Faculty of Humanities & Social Sciences - Representing Women Project
Faculty of Humanities & Social Sciences
Representing Women Project
The Representing Women involves a team from three research centres at DCU.
Centre for International Studies (CIS)
One of the main debates that underpins the demand for candidate quotas to address the unequal representation of women in national parliaments is whether or not women, once elected, bring a different perspective to politics. Do women TDs as a group raise different issues to male TDs as a group; are they more likely to promote policies that can be construed as relating to women’s interest? These questions also address how issues of ‘gender’ are constructed and debated in parliament. The research conducted by CIS will initially examine the content of priority Parliamentary questions, using frames derived from the literature to define ‘issues of interest to women’, and compare the differences in the topics raised and the way they are dealt with by male TDs and female TDs. It will then use ‘pairing’ to compare in more detail the policy profile of male and female TDs.
Centre for Translation and Textual Studies (CTTS)
In the parliamentary debating chamber, access to the floor—and thereby power—is underscored by strategies of discourse. The research of the CTTS branch of the project will undertake a linguistic analysis of contributions made by women. TDs during political debates in the Dáil, and will examine performative strategies undertaken by these TDs in a discourse setting traditionally dominated by men. The analysis of linguistic features such as lexical choice and metaphor aims to shed an instructive light on the power relations between men and women TDs in the chamber.
Centre for Society, Information and Media (SIM)
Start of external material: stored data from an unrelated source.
-- ==== Sys2Proof/Laws/Devices.lean ====
section
/-! SUPPORT. What the timer, the PPU and the host's turn cannot change, said once; the cycle lemmas the provers cite. -/

namespace Sys2Proof.Machine

/-- What the end of a machine cycle, that is the timer, the PPU and the host's turn, cannot change. -/
structure DevicePart (s t : State) : Prop where
  cpu : t.cpu = s.cpu
  mem : t.mem = s.mem
  bootRom : t.bootRom = s.bootRom
  cartRom : t.cartRom = s.cartRom
  bus : t.bus = s.bus
  params : t.params = s.params
  ie : t.irq.ie = s.irq.ie
  iflag : s.irq.iflag &&& t.irq.iflag = s.irq.iflag
  serial : t.irq.iflag.getLsbD 3 = s.irq.iflag.getLsbD 3
  tma : t.timer.tma = s.timer.tma
  tac : t.timer.tac = s.timer.tac
  selAction : t.joypad.selAction = s.joypad.selAction
  selDir : t.joypad.selDir = s.joypad.selDir
  lcdc : t.ppu.lcdc = s.ppu.lcdc
  statEnables : t.ppu.statEnables = s.ppu.statEnables
  scy : t.ppu.scy = s.ppu.scy
  scx : t.ppu.scx = s.ppu.scx
  wy : t.ppu.wy = s.ppu.wy
  wx : t.ppu.wx = s.ppu.wx
  lyc : t.ppu.lyc = s.ppu.lyc
  bgp : t.ppu.bgp = s.ppu.bgp
  obp0 : t.ppu.obp0 = s.ppu.obp0
  obp1 : t.ppu.obp1 = s.ppu.obp1

/-- A set bit stays set under more requests. -/
theorem and_or_self (a b : BitVec 5) : a &&& (a ||| b) = a := by
  ext i; simp; tauto

theorem and_chain (a b c : BitVec 5) (h : a &&& b = a) (g : b &&& c = b) : a &&& c = a := by
  rw [← h, BitVec.and_assoc, g]

theorem DevicePart.refl (s : State) : DevicePart s s := by
  constructor <;> first | rfl | simp

theorem DevicePart.trans {s t u : State} (h : DevicePart s t) (g : DevicePart t u) : DevicePart s u where
  cpu := g.cpu.trans h.cpu
  mem := g.mem.trans h.mem
  bootRom := g.bootRom.trans h.bootRom
  cartRom := g.cartRom.trans h.cartRom
  bus := g.bus.trans h.bus
  params := g.params.trans h.params
  ie := g.ie.trans h.ie
  iflag := and_chain _ _ _ h.iflag g.iflag
  serial := g.serial.trans h.serial
  tma := g.tma.trans h.tma
  tac := g.tac.trans h.tac
  selAction := g.selAction.trans h.selAction
  selDir := g.selDir.trans h.selDir
  lcdc := g.lcdc.trans h.lcdc
  statEnables := g.statEnables.trans h.statEnables
  scy := g.scy.trans h.scy
  scx := g.scx.trans h.scx
  wy := g.wy.trans h.wy
  wx := g.wx.trans h.wx
  lyc := g.lyc.trans h.lyc
  bgp := g.bgp.trans h.bgp
  obp0 := g.obp0.trans h.obp0
  obp1 := g.obp1.trans h.obp1

/-- A request of a source other than serial. -/
theorem DevicePart.request (s : State) (k : Source) (hk : k ≠ .serial) : DevicePart s (s.request k) := by
  constructor <;> first | rfl | skip
  · exact and_or_self _ _
  · rw [State.request_iflag, BitVec.getLsbD_or]
    cases k <;> simp [Source.bit, Source.index] at hk ⊢

theorem DevicePart.requestIf (s : State) (c : Bool) (k : Source) (hk : k ≠ .serial) :
    DevicePart s (s.requestIf c k) := by
  cases c
  · exact DevicePart.refl s
  · exact DevicePart.request s k hk

/-- A change of `mode`, `dots`, LY, the read-only STAT bits, the object list, the frame and the rows handed out. -/
theorem DevicePart.ofPpu (s : State) (mode : PpuMode) (dots : Nat) (ly : Byte) (coincidence : Bool) (statMode : BitVec 2)
    (lineObjs : List (Fin 40)) (frame : Vector Row 144) (rows : List RowReady) :
    DevicePart s
      { s with
        ppu := { s.ppu with
          mode := mode, dots := dots, ly := ly, coincidence := coincidence, statMode := statMode
          lineObjs := lineObjs, frame := frame }
        rowsReady := rows } := by
  constructor <;> first | rfl | simp

theorem timerTick_devicePart (s : State) : DevicePart s (timerTick s) := by
  have h (d : Word) (t : Byte) : DevicePart s { s with timer := { s.timer with div := d, tima := t } } := by
    constructor <;> first | rfl | simp
  unfold timerTick
  dsimp only
  split
  · split
    · exact (h _ _).trans (DevicePart.request _ _ (by decide))
    · exact h _ _
  · exact h _ s.timer.tima

theorem statUpdate_devicePart (m : PpuMode) (s : State) : DevicePart s (statUpdate m s) :=
  (DevicePart.ofPpu s s.ppu.mode s.ppu.dots s.ppu.ly (s.ppu.ly == s.ppu.lyc) m.code s.ppu.lineObjs s.ppu.frame
    s.rowsReady).trans (DevicePart.requestIf _ _ _ (by decide))

theorem enterMode_devicePart (m : PpuMode) (s : State) : DevicePart s (enterMode m s) :=
  (DevicePart.ofPpu s m 0 s.ppu.ly s.ppu.coincidence s.ppu.statMode s.ppu.lineObjs s.ppu.frame s.rowsReady).trans
    (statUpdate_devicePart _ _)

/-- A mode change writes the mode and leaves LY, `line_objs`, the frame and the rows handed out. -/
theorem enterMode_leaves (m : PpuMode) (s : State) :
    (enterMode m s).ppu.mode = m ∧ (enterMode m s).ppu.ly = s.ppu.ly ∧ (enterMode m s).ppu.lineObjs = s.ppu.lineObjs ∧
      (enterMode m s).ppu.frame = s.ppu.frame ∧ (enterMode m s).rowsReady = s.rowsReady := by
  unfold enterMode statUpdate State.requestIf
  dsimp only
  split <;> exact ⟨rfl, rfl, rfl, rfl, rfl⟩

/-- Drawing a line leaves `line_objs` and the mode. -/
theorem drawLine_leaves (s : State) : (drawLine s).ppu.lineObjs = s.ppu.lineObjs ∧ (drawLine s).ppu.mode = s.ppu.mode := by
  unfold drawLine
  split <;> exact ⟨rfl, rfl⟩

theorem setLy_devicePart (v : Byte) (s : State) : DevicePart s (setLy v s) :=
  DevicePart.ofPpu s s.ppu.mode s.ppu.dots v s.ppu.coincidence s.ppu.statMode s.ppu.lineObjs s.ppu.frame s.rowsReady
Media currently play a major role in determining the ways in which citizens understand the ‘political’. It follows that popular beliefs about women politicians will be strongly influenced by the way in which they are portrayed in the media. SIM’s contribution to the project will include (a) an examination of the media coverage of Irish female politicians at national level and (b) audience research on how these media messages influence citizens’ attitudes and opinions towards women holding political office. The methodological approach chosen for this study combines quantitative and qualitative reading of text and images with the empirical audience research.